For the past 40 years, the United States has relied increasingly on incarceration and lengthy prison sentences to deal with crime. Recently, pressure has mounted to release more prisoners due to prison overcrowding, growing correctional health expenditures and constrained legislative budgets. In turn, communities are challenged to care for former prisoners – a population that is more likely to suffer from mental illness, substance abuse, complex medical problems and chronic disease than the general population.
In Arkansas, the majority of released prisoners settle in central Arkansas. Upon release, most will not have a primary care physician or access to regular health care. They also may not have health insurance. The transition from prison to the community significantly impacts the health of former prisoners, and continuity of care during this period is critical but often absent. Individuals will be at a great risk of suicide, overdose or an acute cardiovascular disease episode, and they are nearly 13 times more likely than the general population to die in the two weeks following release.
Release from incarceration is accompanied by stress and anxiety associated with re-establishing the basic conditions of community membership – including ties to family, a place to live and a means of subsistence. Following release, former inmates face barriers to health care, such as costs, long waits and discrimination in medical settings.
A new program, the Little Rock Transitions Clinic, based at the UAMS Family Medical Center, addresses former prisoners’ critical medical and social needs. The program is a collaboration of the UAMS Center for Primary Care, the UAMS College of Public Health and the Central Arkansas Re-Entry (CARE) Coalition, a local network of community-based and social service organizations serving the re-entry needs of formerly incarcerated individuals. The program will provide transitional services to individuals upon release from prison as well as ongoing primary care to former prisoners living in the greater Little Rock area. Anyone with a chronic illness, which may include mental health or substance abuse conditions, or individuals over age 50 are eligible for services.
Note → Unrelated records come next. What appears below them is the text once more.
/-- The PSW becomes `f` of the value read, whose bits 15 and 14 are the two free bits drawn (R23). -/
theorem setsPswMdr_of_updatePsw {f : Word → Word} (h : exec i s = updatePsw f i.length s) :
    ∃ b15 b14 : Bool, SetsPswMdr i s (f (BitVec.ofBool b15 ++ BitVec.ofBool b14 ++ s.psw.extractLsb' 0 14)) s.mdr :=
  ⟨s.freeBit 1, s.freeBit 0, setsPswMdr_of (sameFrame_setPsw_consume s (f s.pswRead) 2) h rfl rfl rfl⟩

/-! One place left or right as a number, at any width -/

theorem sshiftRight_one_eq_ofInt {w : Nat} (x : BitVec w) : x.sshiftRight 1 = BitVec.ofInt w (x.toInt / 2) := by
  rw [BitVec.sshiftRight_eq, Int.shiftRight_eq_div_pow]
  rfl

theorem ushiftRight_one_eq_ofNat {w : Nat} (x : BitVec w) : x >>> 1 = BitVec.ofNat w (x.toNat / 2) := by
  rw [← Nat.shiftRight_one, ← BitVec.toNat_ushiftRight, BitVec.ofNat_toNat, BitVec.setWidth_eq]

/-- A bit put in above the upper bits counts as the highest one. -/
theorem toNat_ofBool_append_extract {w : Nat} (c : Bool) (x : BitVec (w + 1)) :
    (BitVec.ofBool c ++ x.extractLsb' 1 w).toNat = c.toNat * 2 ^ w + x.toNat / 2 := by
  have hhalf : x.toNat / 2 < 2 ^ w := by have := x.isLt; omega
  rw [BitVec.toNat_append, BitVec.toNat_ofBool, BitVec.extractLsb'_toNat, Nat.shiftRight_one, Nat.mod_eq_of_lt hhalf,
    ← Nat.shiftLeft_add_eq_or_of_lt hhalf, Nat.shiftLeft_eq]

/-- A bit put in below the lower bits counts as the lowest one; the highest bit falls out. -/
theorem extract_append_ofBool_eq_ofNat {w : Nat} (c : Bool) (x : BitVec (w + 1)) :
    x.extractLsb' 0 w ++ BitVec.ofBool c = BitVec.ofNat (w + 1) (x.toNat * 2 + c.toNat) := by
  have hc : c.toNat < 2 ^ 1 := c.toNat_lt
  have hbit : (x.toNat * 2 + c.toNat) % 2 = c.toNat := by omega
  have hrest : (x.toNat * 2 + c.toNat) / 2 = x.toNat := by omega
  apply BitVec.eq_of_toNat_eq
  rw [BitVec.toNat_append, BitVec.toNat_ofBool, BitVec.extractLsb'_toNat, Nat.shiftRight_zero, BitVec.toNat_ofNat,
    ← Nat.shiftLeft_add_eq_or_of_lt hc, Nat.shiftLeft_eq, Nat.pow_succ' (n := w), Nat.mod_mul, hbit, hrest]
  ring

/-! The bit shifted out -/

theorem low16_bit0 (v : Ptr) : v.getLsbD 0 = decide ((low16 v).toNat % 2 = 1) := by
  have hmod : (low16 v).toNat % 2 = v.toNat % 2 := by
    rw [low16, BitVec.extractLsb'_toNat, Nat.shiftRight_zero, Nat.mod_mod_of_dvd _ (by decide)]
  rw [hmod, BitVec.getLsbD, Nat.testBit_zero]

theorem low16_bit15 (v : Ptr) : v.getLsbD 15 = decide (2 ^ 15 ≤ (low16 v).toNat) := by
  rw [← msb_low16, BitVec.msb_eq_decide]
  rfl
The program will serve as a one-year pilot to test a primary care clinic model, now at 13 other sites around the country, that provides comprehensive medical care to former prisoners. The model, developed by the San Francisco-based Transitions Clinic Network (TCN), utilizes formerly incarcerated individuals to serve as community health workers (CHWs). Similarly, the UAMS program has hired a former prisoner to serve as a CHW at the clinic to help patients obtain the health care and other services that they need.
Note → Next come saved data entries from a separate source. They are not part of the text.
-- ==== Sys2Proof/Decode.lean ====
section
/-! DEFINITION. The decoder (R81, R82), total on all 2^32 words, and the encoder, written from the same
formats (R83 to R90). A word that no instruction rule selects is rejected by the name of the reserved
space it lies in (R94, R96); executing such a word raises ILLEGAL_INSTRUCTION (Machine/Step.lean). -/

namespace Sys2Proof

/-- The reserved space a word lies in (R94, R96). -/
inductive Reserved where
  /-- One of the six reserved groups (R94). -/
  | group (g : BitVec 5)
  /-- Branch-register with condition 0 or 7 (R135). -/
  | branchCond (c : BitVec 3)
  /-- Coprocessor exchange with operation 2 to 31 (R144). -/
  | copOp (op : BitVec 5)
  /-- System sub-operation 7 (R156). -/
  | sysOp
  /-- Load/store operation 3 (R160). -/
  | lsOp
  /-- Load/store size 3 (R160). -/
  | lsSize
  /-- Load/store addressing mode 6 or 7 (R160). -/
  | lsMode (m : BitVec 3)
  deriving DecidableEq, Repr

/-- `w[lo+len-1 : lo]` (R7). -/
def bits (w : Word) (lo len : Nat) : BitVec len := w.extractLsb' lo len

/-- `w[i]`, one bit (R7). -/
def flag (w : Word) (i : Nat) : Bool := w.getLsbD i

/-- The group `w[31:27]` (R81). -/
def groupOf (w : Word) : BitVec 5 := bits w 27 5

/-- The ALU operation that `op = w[5:2]` selects (R101). -/
def AluOp.ofCode (op : BitVec 4) : AluOp :=
  match op.toNat with
  | 0 => .add
  | 1 => .sub
  | 2 => .mul
  | 3 => .mac
  | 4 => .div
  | 5 => .mod
  | 6 => .and
  | 7 => .or
  | 8 => .xor
  | 9 => .lsl
  | 10 => .lsr
  | 11 => .asr
  | 12 => .sextb
  | 13 => .sexth
  | 14 => .rol
  | _ => .ror

/-- The number of an ALU operation (R101). -/
def AluOp.code : AluOp → BitVec 4
  | .add => 0#4
  | .sub => 1#4
  | .mul => 2#4
  | .mac => 3#4
  | .div => 4#4
  | .mod => 5#4
  | .and => 6#4
  | .or => 7#4
  | .xor => 8#4
  | .lsl => 9#4
  | .lsr => 10#4
  | .asr => 11#4
  | .sextb => 12#4
  | .sexth => 13#4
  | .rol => 14#4
  | .ror => 15#4

/-- The predicate a 3-bit condition code selects; 0 and 7 select none (R92, R123). -/
def Cond.ofCode (c : BitVec 3) : Option Cond :=
  match c.toNat with
  | 1 => some .eq
  | 2 => some .ne
  | 3 => some .gt
  | 4 => some .ge
  | 5 => some .lt
  | 6 => some .le
  | _ => none

/-- The code of a condition (R92, R123). -/
def Cond.code : Cond → BitVec 3
  | .eq => 1#3
  | .ne => 2#3
  | .gt => 3#3
  | .ge => 4#3
  | .lt => 5#3
  | .le => 6#3

/-- The ALU instruction of register form (R102). -/
def Instr.aluReg (op : AluOp) (rd rs0 rs1 : RegNum) : Instr :=
  match op with
  | .add => .add rd rs0 rs1
  | .sub => .sub rd rs0 rs1
  | .mul => .mul rd rs0 rs1
  | .mac => .mac rd rs0 rs1
  | .div => .div rd rs0 rs1
  | .mod => .mod rd rs0 rs1
  | .and => .and rd rs0 rs1
  | .or => .or rd rs0 rs1
  | .xor => .xor rd rs0 rs1
  | .lsl => .lsl rd rs0 rs1
  | .lsr => .lsr rd rs0 rs1
  | .asr => .asr rd rs0 rs1
  | .sextb => .sextb rd rs0 rs1
  | .sexth => .sexth rd rs0 rs1
  | .rol => .rol rd rs0 rs1
  | .ror => .ror rd rs0 rs1

/-- The ALU instruction of immediate form (R103). -/
def Instr.aluImm (op : AluOp) (rd : RegNum) (imm16 : BitVec 16) (s : Bool) : Instr :=
  match op with
  | .add => .addImm rd imm16 s
  | .sub => .subImm rd imm16 s
  | .mul => .mulImm rd imm16 s
  | .mac => .macImm rd imm16 s
  | .div => .divImm rd imm16 s
  | .mod => .modImm rd imm16 s
  | .and => .andImm rd imm16 s
  | .or => .orImm rd imm16 s
  | .xor => .xorImm rd imm16 s
  | .lsl => .lslImm rd imm16 s
  | .lsr => .lsrImm rd imm16 s
  | .asr => .asrImm rd imm16 s
  | .sextb => .sextbImm rd imm16 s
  | .sexth => .sexthImm rd imm16 s
  | .rol => .rolImm rd imm16 s
  | .ror => .rorImm rd imm16 s

/-- The branch-immediate instruction; `u` is `w[31]`, set for the zero-extended offset (R127). -/
def Instr.branchImm (c : Cond) (u : Bool) (ra rb : RegNum) (imm16 : BitVec 16) (l : Bool) : Instr :=
  match c, u with
  | .eq, false => .beq ra rb imm16 l
  | .eq, true => .beqU ra rb imm16 l
  | .ne, false => .bne ra rb imm16 l
  | .ne, true => .bneU ra rb imm16 l
  | .gt, false => .bgt ra rb imm16 l
  | .gt, true => .bgtU ra rb imm16 l
  | .ge, false => .bge ra rb imm16 l
  | .ge, true => .bgeU ra rb imm16 l
  | .lt, false => .blt ra rb imm16 l
  | .lt, true => .bltU ra rb imm16 l
  | .le, false => .ble ra rb imm16 l
  | .le, true => .bleU ra rb imm16 l

/-- The branch-register instruction (R134). -/
def Instr.branchReg (c : Cond) (ra rb rt : RegNum) (r l : Bool) : Instr :=
  match c with
  | .eq => .jeq ra rb rt r l
  | .ne => .jne ra rb rt r l
  | .gt => .jgt ra rb rt r l
  | .ge => .jge ra rb rt r l
  | .lt => .jlt ra rb rt r l
  | .le => .jle ra rb rt r l

/-- The set-if-condition instruction (R171). -/
def Instr.setCond (c : Cond) (rd rs : RegNum) (imm16 : BitVec 16) (s : Bool) : Instr :=
  match c with
  | .eq => .seq rd rs imm16 s
  | .ne => .sne rd rs imm16 s
  | .gt => .sgt rd rs imm16 s
  | .ge => .sge rd rs imm16 s
  | .lt => .slt rd rs imm16 s
  | .le => .sle rd rs imm16 s

/-- Format F-ALU, both forms (R83). Bits 11:6 and 0 of the register form are ignored (R91). -/
def decodeAlu (w : Word) : Instr :=
  let op := AluOp.ofCode (bits w 2 4)
  if flag w 1 then .aluImm op (bits w 22 5) (bits w 6 16) (flag w 0)
  else .aluReg op (bits w 22 5) (bits w 17 5) (bits w 12 5)

/-- Format F-BR (R85). Bits 11:5 are ignored (R91); conditions 0 and 7 are reserved (R135). -/
def decodeBranchReg (w : Word) : Except Reserved Instr :=
  match Cond.ofCode (bits w 2 3) with
  | some c =>
    .ok (.branchReg c (bits w 22 5) (bits w 17 5) (bits w 12 5) (flag w 1) (flag w 0))
  | none => .error (.branchCond (bits w 2 3))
TCN provides consultation, education, training and evaluation support to other clinics using its model. On August 25, TCN Executive Director Shira Shavit, M.D., and TCN Evaluation Director and Co-Founder Emily Wang, M.D., MAS, came to UAMS. Dr. Shavit and Dr. Wang presented on the TCN clinic model and met with stakeholders for the UAMS clinic program.
In Dr. Shavit’s presentation, she noted that U.S. rates of incarceration are the highest in the world – about 1 in 100 adults or 2.2 million people are in prison. Ninety-five percent of U.S. prisoners are eventually released, with more than 700,000 released annually. Those who are incarcerated come largely from the most disadvantaged segments of the population. Poor communities of color are disproportionately affected by incarceration; one in three black men face incarceration in their lifetimes. Most will return to their former communities.